$700
First Edition, First Printing (Steam Press, London, 1981). Limited Edition of only 98 copies, this being number 31. Fine in a fine slipcase. Presents almost as new. Signed by both Sillitoe and Steadman and a beautiful limitation page in Volume 2. An absolutely beautiful work and copy. Quite rare; currently one of only three on the market, worldwide.
Volume 1 showcases beautiful poems by Sillitoe on Jewish and Israeli life, culture, history, and the country. Volume 2 showcases 18 full-page black & white lithographic illustrations by Ralph Steadman of Israeli and Arab peoples, landscapes, street scenes, and more. Both volumes bound into an outer black cloth-covered cover that folds open with volume one opening from right to left and volume two left to right. Gilt spine lettering. In publisher's richly colored, solid blue slipcase. Each volume a Quarto, and a Quarto when closed as bound. Unpaginated.
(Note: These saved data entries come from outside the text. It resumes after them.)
theorem shiftRight_eq_ofNat (a : Word) (n : Nat) : a >>> n = BitVec.ofNat 64 (a.toNat / 2 ^ n) := by
  rw [← Nat.shiftRight_eq_div_pow, ← BitVec.toNat_ushiftRight, BitVec.ofNat_toNat, BitVec.setWidth_eq]

theorem sshiftRight_eq_ofInt (a : Word) (n : Nat) : a.sshiftRight n = BitVec.ofInt 64 (a.toInt / 2 ^ n) := by
  rw [BitVec.sshiftRight_eq, Int.shiftRight_eq_div_pow]
  exact congrArg (fun d => BitVec.ofInt 64 (a.toInt / d)) (Int.natCast_pow 2 n)

/-- The bits that a rotation moves out at the top come in below those it moves up, so that their OR is a sum. -/
theorem rotateLeft_eq_ofNat (a : Word) (n : Nat) (hn : n < 64) :
    a.rotateLeft n = BitVec.ofNat 64 (a.toNat * 2 ^ n + a.toNat / 2 ^ (64 - n)) := by
  have hdisjoint : a <<< n &&& a >>> (64 - n) = 0#64 := by
    ext i hi
    by_cases h : i < n
    · simp [h]
    · simp [BitVec.getLsbD_of_ge a (64 - n + i) (by omega)]
  rw [BitVec.rotateLeft_def, Nat.mod_eq_of_lt hn, ← BitVec.add_eq_or_of_and_eq_zero _ _ hdisjoint, shiftLeft_eq_ofNat,
    shiftRight_eq_ofNat, BitVec.ofNat_add]

theorem min_signed_eq (a b : Word) : (if a.slt b then a else b) = BitVec.ofInt 64 (min a.toInt b.toInt) := by
  by_cases h : a.toInt < b.toInt
  · simp [BitVec.slt_iff_toInt_lt, h, Int.min_eq_left (Int.le_of_lt h)]
  · simp [BitVec.slt_iff_toInt_lt, h, Int.min_eq_right (Int.not_lt.mp h)]

theorem max_signed_eq (a b : Word) : (if a.slt b then b else a) = BitVec.ofInt 64 (max a.toInt b.toInt) := by
  by_cases h : a.toInt < b.toInt
  · simp [BitVec.slt_iff_toInt_lt, h, Int.max_eq_right (Int.le_of_lt h)]
  · simp [BitVec.slt_iff_toInt_lt, h, Int.max_eq_left (Int.not_lt.mp h)]

theorem min_unsigned_eq (a b : Word) : (if a.ult b then a else b) = BitVec.ofNat 64 (min a.toNat b.toNat) := by
  by_cases h : a.toNat < b.toNat
  · simp [BitVec.ult_iff_lt, BitVec.lt_def, h, Nat.min_eq_left (Nat.le_of_lt h)]
  · simp [BitVec.ult_iff_lt, BitVec.lt_def, h, Nat.min_eq_right (Nat.not_lt.mp h)]

theorem max_unsigned_eq (a b : Word) : (if a.ult b then b else a) = BitVec.ofNat 64 (max a.toNat b.toNat) := by
  by_cases h : a.toNat < b.toNat
  · simp [BitVec.ult_iff_lt, BitVec.lt_def, h, Nat.max_eq_right (Nat.le_of_lt h)]
  · simp [BitVec.ult_iff_lt, BitVec.lt_def, h, Nat.max_eq_left (Nat.not_lt.mp h)]

theorem lea_eq_ofNat (a b : Word) (n : Nat) : a + (b <<< n) = BitVec.ofNat 64 (a.toNat + b.toNat * 2 ^ n) := by
  rw [shiftLeft_eq_ofNat, BitVec.ofNat_add, BitVec.ofNat_toNat, BitVec.setWidth_eq]

-- Fields (R301)

/-- The width of the field that a descriptor names: its request, cut at bit 64. -/
def fieldWidth (f : Word) : Nat := min (f.toNat / 64 % 128) (64 - f.toNat % 64)

/-- The mask of a descriptor holds the bits of its field. -/
theorem fieldMask_getLsbD (f : Word) (i : Nat) (hi : i < 64) :
    (fieldMask f).getLsbD i = (decide (f.toNat % 64 ≤ i) && decide (i - f.toNat % 64 < fieldWidth f)) := by
  rw [show fieldMask f = BitVec.ofNat 64 ((2 ^ fieldWidth f - 1) * 2 ^ (f.toNat % 64)) from rfl, BitVec.getLsbD_ofNat,
    Nat.testBit_mul_two_pow, Nat.testBit_two_pow_sub_one, decide_eq_true hi, Bool.true_and]

theorem extractField_eq_ofNat (a f : Word) :
    extractField a f = BitVec.ofNat 64 (a.toNat / 2 ^ (f.toNat % 64) % 2 ^ fieldWidth f) := by
  apply BitVec.eq_of_getLsbD_eq
  intro i hi
  have hw : fieldWidth f ≤ 64 - f.toNat % 64 := Nat.min_le_right _ _
  rw [extractField, BitVec.getLsbD_ushiftRight, BitVec.getLsbD_and, BitVec.getLsbD_ofNat, Nat.testBit_mod_two_pow,
    Nat.testBit_div_two_pow, Nat.add_comm i]
  by_cases h : i < fieldWidth f
  · rw [fieldMask_getLsbD f _ (by omega)]
    simp [h, hi, BitVec.testBit_toNat]
  · by_cases hlow : f.toNat % 64 + i < 64
    · rw [fieldMask_getLsbD f _ hlow]
      simp [h]
    · simp [h, BitVec.getLsbD_of_ge _ _ (Nat.not_lt.mp hlow)]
Alan Sillitoe (b. 1928 - d. 2010 ) was one of Britain’s best-known novelists and poets of the post WWII era, and famous as one of the 1950s “Angry Young Men.” A prolific writer, he penned 53 works including novels, short stories, plays, children's fiction, poetry, travel books, drama, memoirs and criticism. Sillitoe made his name with the novel Saturday Night and Sunday Morning (1958), a vivid portrait of masculinity and Nottinghamshire working-class life. It was awarded the Author's Club First Novel Award and was made into a film starring Albert Finney in 1960, and adapted as a stage play in 1964. Saturday Night was followed by the collection of short stories The Loneliness of the Long Distance Runner (1959), which is narrated by a rebellious and angry Borstal boy. It won the Hawthornden Prize and was filmed in 1961 starring Tom Courtenay.
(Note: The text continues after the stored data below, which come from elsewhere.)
-- ==== Sys2Proof/Syntax.lean ====
section
/-! DEFINITION. The syntax: one constructor per row of spec/opcode_table.json, the transactions in which the platform
carries host commands, and the registers a code is read against. -/

namespace Sys2Proof

/-- The operations of LZWD. The first five are the code classes of 30_encoding.md R53, which the core executes; the other
six are the host commands of 43_host_commands.md R87. -/
inductive Instr where
  /-- `CLR`, the clear code (41_control_codes.md R72). -/
  | clr
  /-- `EOI`, the end-of-information code (41_control_codes.md R75). -/
  | eoi
  /-- `KNOWN`, a code that indexes an existing entry (42_data_codes.md R80). -/
  | known (code : Code)
  /-- `NEXT`, the code equal to the next entry to be assigned (42_data_codes.md R82). -/
  | next (code : Code)
  /-- `BAD`, a code beyond the next entry (42_data_codes.md R84). -/
  | bad (code : Code)
  /-- `START`, begin a run (43_host_commands.md R90). -/
  | start
  /-- `RST`, soft reset (43_host_commands.md R92). -/
  | rst
  /-- `WRREG n, v`, write a register (43_host_commands.md R88). -/
  | wrreg (n : Nat) (v : RegValue)
  /-- `RDREG n`, read a register (43_host_commands.md R89). -/
  | rdreg (n : Nat)
  /-- `LOAD a, b`, write a payload byte (43_host_commands.md R93). -/
  | load (a : BitVec 32) (b : Byte)
  /-- `DRAIN i`, read an output symbol (43_host_commands.md R94). -/
  | drain (i : Nat)
  deriving DecidableEq, Repr

/-- A host transaction as the platform's bus carries it, before it is read as a command. 30_encoding.md R57: `START` and
`RST` are writes to register 0; the other commands have no bit-level encoding (92_eei_decisions.md D1, parameter `BUS`). -/
inductive HostCmd where
  | write (n : Nat) (v : RegValue)
  | read (n : Nat)
  | load (a : BitVec 32) (b : Byte)
  | drain (i : Nat)
  deriving DecidableEq, Repr

/-- The registers against which a code is read (30_encoding.md R53, R56): `MINCS` gives `CLEAR` and `EOI`, `DLEN` splits the
data codes, `CW` is the code's length. -/
structure CodeCtx where
  mincs : BitVec 8
  dlen : BitVec 13
  cw : BitVec 4
  deriving DecidableEq, Repr

/-- An operation as it is carried: a code as its bits, the first one its bit 0 (20_memory.md R37), a host command as its
transaction. -/
inductive Encoded where
  | code (bits : List Bool)
  | cmd (c : HostCmd)
  deriving DecidableEq, Repr

/-- Why the decoder rejects. No value of a code is rejected (30_encoding.md R53: the decoder is total). -/
inductive DecodeError where
  /-- Fewer than `CW` bits are left (20_memory.md R38); the machine then raises `UnexpectedEndOfStream`. -/
  | truncated
  /-- `CW` is outside 3 to 12, so there is no code format (30_encoding.md R51; 91_not_in_source.md N17). -/
  | badWidth
  deriving DecidableEq, Repr

end Sys2Proof
end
Sillitoe was married to American Jewish poet Ruth Fainlight; and, although an atheist himself as an adult, he nonetheless developed a deep and abiding interest in the lore and history of Judaism in the 1960s, and he was a frequent visitor to Israel from the 1970s onwards. Despite not being Jewish, de believed very strongly in the right of Jews to return to Israel, once describing himself as a “non-Jewish Jew.”
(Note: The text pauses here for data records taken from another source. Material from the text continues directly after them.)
-- ==== Sys2Proof/WellFormed.lean ====
section
/-! DEFINITION. When an operation is well-formed: a code is the one its class admits against the registers it is read
with (30_encoding.md R53), a host command is not another command's transaction (30_encoding.md R57). -/

namespace Sys2Proof

open Sys2Proof.Machine

/-- The registers of a run between steps, as far as codes depend on them (10_state.md R31 I1 to I4). -/
def CodeCtx.legal (c : CodeCtx) : Bool :=
  mincsLegal c.mincs && decide (initialDlen c.mincs ≤ c.dlen.toNat) && decide (c.dlen.toNat ≤ Config.dictCap)
    && decide (initialCw c.mincs ≤ c.cw.toNat) && decide (c.cw.toNat ≤ Config.maxCw)
    && decide (c.dlen.toNat < 2 ^ c.cw.toNat ∨ c.cw.toNat = Config.maxCw ∧ c.dlen.toNat = Config.dictCap)

/-- A write to `CTRL` with a command bit set: it is `START` or `RST`, not a `WRREG` (30_encoding.md R57). -/
def isCtrlCommand (n : Nat) (v : RegValue) : Bool :=
  decide (n = 0) && (v.getLsbD 0 || v.getLsbD 1)

/-- Well-formedness of an operation against the registers `c`. -/
def Instr.wellFormed (c : CodeCtx) : Instr → Bool
  | .clr => c.legal
  | .eoi => c.legal
  | .known code =>
      c.legal && decide (code.toNat < c.dlen.toNat) && decide (code.toNat ≠ clearOf c.mincs)
        && decide (code.toNat ≠ eoiOf c.mincs)
  | .next code => c.legal && decide (code.toNat = c.dlen.toNat) && decide (code.toNat < 2 ^ c.cw.toNat)
  | .bad code => c.legal && decide (c.dlen.toNat < code.toNat) && decide (code.toNat < 2 ^ c.cw.toNat)
  | .start => true
  | .rst => true
  | .wrreg n v => !isCtrlCommand n v
  | .rdreg _ => true
  | .load _ _ => true
  | .drain _ => true

end Sys2Proof
end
Ralph Steadman is a renowned a British artist and prolific illustrator and cartoonist lauded for his political and social caricatures, cartoons and picture books--which at times can be provacative, and sometimes grotesque, featuring wonderful line drawings, sketches, richly colored renditions, spatters, and splotches of ink. This present work with Sillitoe is one of his more "serious" artistic partnerships. Steadman is one of our favorites at Grinning Cat Books.